LAWS(CAL)-1987-8-8

USHA MAJUMDAR Vs. SMRITI BASU

Decided On August 28, 1987
USHA MAJUMDAR Appellant
V/S
SMRITI BASU Respondents

JUDGEMENT

(1.) Smt. Smriti Basu (nee Mazumdar), who happens to be the only issue of one Samarendra Nath Mazumdar (since deceased) by his first wife, filed a suit, out of which the instant appeal arises, against her step mother, step brother and two step sisters claiming partition of the properties left behind by her father which include a two-storied house and the moneys paid under his Life Insurance Policy and from his provident fund account. In contesting the claim of the plaintiff the defendants did not dispute that she had 1/5th share in the properties left behind by her father but contended that in view of Section 28 of the Hindu Succession Act, 1956 (hereinafter referred to as the "Succession Act") the house was impartible. It was further contended by them that the moneys payable - and since paid - under the Life Insurance Policy and from the Provident Fund Account of the deceased exclusively belonged to Smt. Usha Mazumdar (defendant No. 1) the second wife of the deceased, and Sri Surojit Mazumdar (defendant No. 4), the son of the deceased as they were the respective nominees. The Trial Court negatived all the contentions raised by the defendants and decreed the suit in a preliminary form. Hence this appeal at their instance.

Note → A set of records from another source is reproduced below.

/-! ### The Stake -/

/-- A descriptor is ready on a Stake that runs a stream. -/
theorem State.smGet_stakes_of_descReady {s : State} {st idx op : Nat} {x : StakeSt} {wv : Weave} {d : DescRun}
    (h : s.descReady st idx op = some (x, wv, d)) : smGet s.stakes st = some x := by
  unfold State.descReady at h
  split at h
  · next y _ hy _ =>
    split at h
    · split at h
      · cases h
      · cases h
        exact hy
    · cases h
  · cases h

/-- A program that stands at a defined instruction is kept on its Stake (R243). -/
theorem State.vpKeep_of_defined {s : State} {st i : Nat} {x : StakeSt} {p : VprogSt}
    (hx : smGet s.stakes st = some x) (hi : p.prog[p.pc]? = some i) (hop : (iReserved (iOp i)).isSome = true) :
    s.vpKeep st p = s.setStake st { x with vp := some p } := by
  have hdef : ¬(iReserved (iOp i)).isNone = true := by
    simpa [Option.isSome_iff_ne_none] using hop
  simp only [State.vpKeep, hi, hx, if_neg hdef]

/-- Writes to s0 are discarded (R238). -/
@[simp] theorem VprogSt.setR_zero (p : VprogSt) (v : Nat) : p.setR 0 v = p := if_pos rfl

/-! ### What VPROG loads -/

/-- What s5 to s7 take of operand k: its Tray offset where it lies in space 0, and 0 otherwise (R238). -/
def vprogOffset (w k : Nat) : Nat := if (dOpnd w k).space = 0 then (dOpnd w k).addr % 2 ^ 21 else 0

/-- The scalar registers that a descriptor sets: s1 to s4 from the init fields, s5 to s7 from the operands (R238). -/
def vprogInit (w : Nat) : List (Nat × Nat) :=
  [(1, bits w 832 32), (2, bits w 864 32), (3, bits w 896 32), (4, bits w 928 32), (5, vprogOffset w 0),
    (6, vprogOffset w 1), (7, vprogOffset w 2)]

/-- The instruction words that a descriptor names in its Stake's Tray (R237). -/
def State.vprogWords (s : State) (st w : Nat) : List Nat :=
  (below (bits w 800 10 + 1)).map (fun k => leNat (s.trayN st (bits w 768 21 + 4 * k) 4))

/-- The microprogram that a descriptor begins, at instruction 0 (R237, R238). -/
def State.vprogStart (s : State) (st idx w : Nat) : VprogSt :=
  ⟨idx, s.vprogWords st w, 0, 0, (vprogInit w).foldl (fun m e => smPut 0 m e.1 e.2) [], []⟩

@[simp] theorem State.length_vprogWords (s : State) (st w : Nat) :
    (s.vprogWords st w).length = bits w 800 10 + 1 := by
  simp [State.vprogWords, below_eq_range]

theorem State.getElem?_vprogWords (s : State) (st w : Nat) {k : Nat} (hk : k ≤ bits w 800 10) :
    (s.vprogWords st w)[k]? = some (leNat (s.trayN st (bits w 768 21 + 4 * k) 4)) := by
  have hlt : k < bits w 800 10 + 1 := Nat.lt_succ_of_le hk
  simp [State.vprogWords, below_eq_range, hlt]

/-- Every vector register starts with 128 zero lanes (R238). -/
theorem State.vprogStart_v (s : State) (st idx w k : Nat) :
    (s.vprogStart st idx w).v k = List.replicate 128 0 := by
  show (below 128).map (fun _ => 0) = _
  rw [below_eq_range, List.map_const', List.length_range]

/-- The scalar registers start as the list of initial values reads. -/
theorem State.vprogStart_r (s : State) (st idx w k : Nat) :
    (s.vprogStart st idx w).r k = smGetD (vprogInit w).reverse k 0 :=
  smGetD_foldl_smPut 0 (vprogInit w) k

theorem State.vprogStart_r_operand (s : State) (st idx w : Nat) {k : Nat} (hk : k < 3) :
    (s.vprogStart st idx w).r (5 + k) = vprogOffset w k := by
  rw [State.vprogStart_r]
  match k, hk with
  | 0, _ => rfl
  | 1, _ => rfl
  | 2, _ => rfl

/-- The scalar registers above s7 start at 0. -/
theorem State.vprogStart_r_above (s : State) (st idx w : Nat) {k : Nat} (hk : 8 ≤ k) :
    (s.vprogStart st idx w).r k = 0 := by
  have hne : ∀ j < 8, j ≠ k := fun j hj => Nat.ne_of_lt (Nat.lt_of_lt_of_le hj hk)
  rw [State.vprogStart_r]
  simp [vprogInit, smGetD, smGet, hne]

/-! ### The instruction -/

section
variable {s : State} {st idx : Nat} {x : StakeSt} {wv : Weave} {d : DescRun}
  (hready : s.descReady st idx 0x09 = some (x, wv, d)) (hvp : x.vp = none)
include hready hvp

/-- A malformed VPROG ends with ST_WEAVE_IMAGE (R221, R237). -/
theorem exec_vprog_malformed (hbad : vprogMalformed d.words = true) :
    exec (.vprog st idx) s = .next (s.descEnd st idx ⟨stWeaveImage, 0, idx⟩) := by
  show execVprog st idx s = _
  simp [execVprog, hready, hvp, hbad, Done.malformed]

/-- A VPROG that is not malformed begins the microprogram that its descriptor names (R237, R238). -/
theorem exec_vprog_wellFormed (hok : vprogMalformed d.words = false) :
    exec (.vprog st idx) s = .next (s.vpKeep st (s.vprogStart st idx d.words)) := by
  show execVprog st idx s = _
  simp only [execVprog, hready, hvp, hok, Option.isSome_none, Bool.false_eq_true, if_false]
  rfl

(2.) Mr. Pal, learned Advocate appearing on behalf of the defendants, fairly conceded that the finding of the Court below that the plaintiff had a claim, proportionate to her share, to the money received under the Life Insurance Policy of her father could not be assailed in view of the Supreme Court judgment in the case of Sarbati Devi v. Usha Devi, reported in A.I.R. 1984 S.C. 346. He, however, submitted that the other two findings of the Trial Court, namely, that the house was partible and that the plaintiff-respondent was also entitled to receive her share in the provident fund money of the deceased were not legally sustainable.

(3.) It is not in dispute that the house in question is exclusively used for residential purposes; and that its two rooms in the ground floor are in occupation of a tenant and the rest is in occupation of the defendants. In view of those facts the Trial Court held that the restriction on the right of a married female to claim partition as engrafted in Section 23 of the Succession Act would not apply. Mr. Pal, however, submitted that the restriction imposed under Section 23 of the Succession Act would be applicable even if a dwelling house was partially tenanted. According to Mr. Pal the word "wholly" appearing in Section 23 should not be given its plain and literal meaning but should be interpreted in. a manner consistent with the purpose and object of the Act itself. When so interpreted it would mean so much of the dwelling-house as was "wholly" occupied by the members of the family and consequently the plaintiff herein could legitimately claim partition only of that portion of the dwelling-house which was in occupation of the tenant, argued Mr. Pal, in this connection he referred to a judgment of the Gujarat High Court in the case of Vidyaben v. J.N. Bhatt reported in A.I.R. 1974 Gujarat 23. In combating the above contention of 1VIr. Pal, Mr. Roy Chowdhury, learned Advocate appearing for the respondent, submitted that the word "wholly" appearing in Section 23 should be given its natural meaning more particularly when the section was a clog on the right of an. individual to succeed to an estate and that when such a meaning was given there was no escape from the conclusion that the suit house was partible as it was not fully occupied by the members of the deceased's family.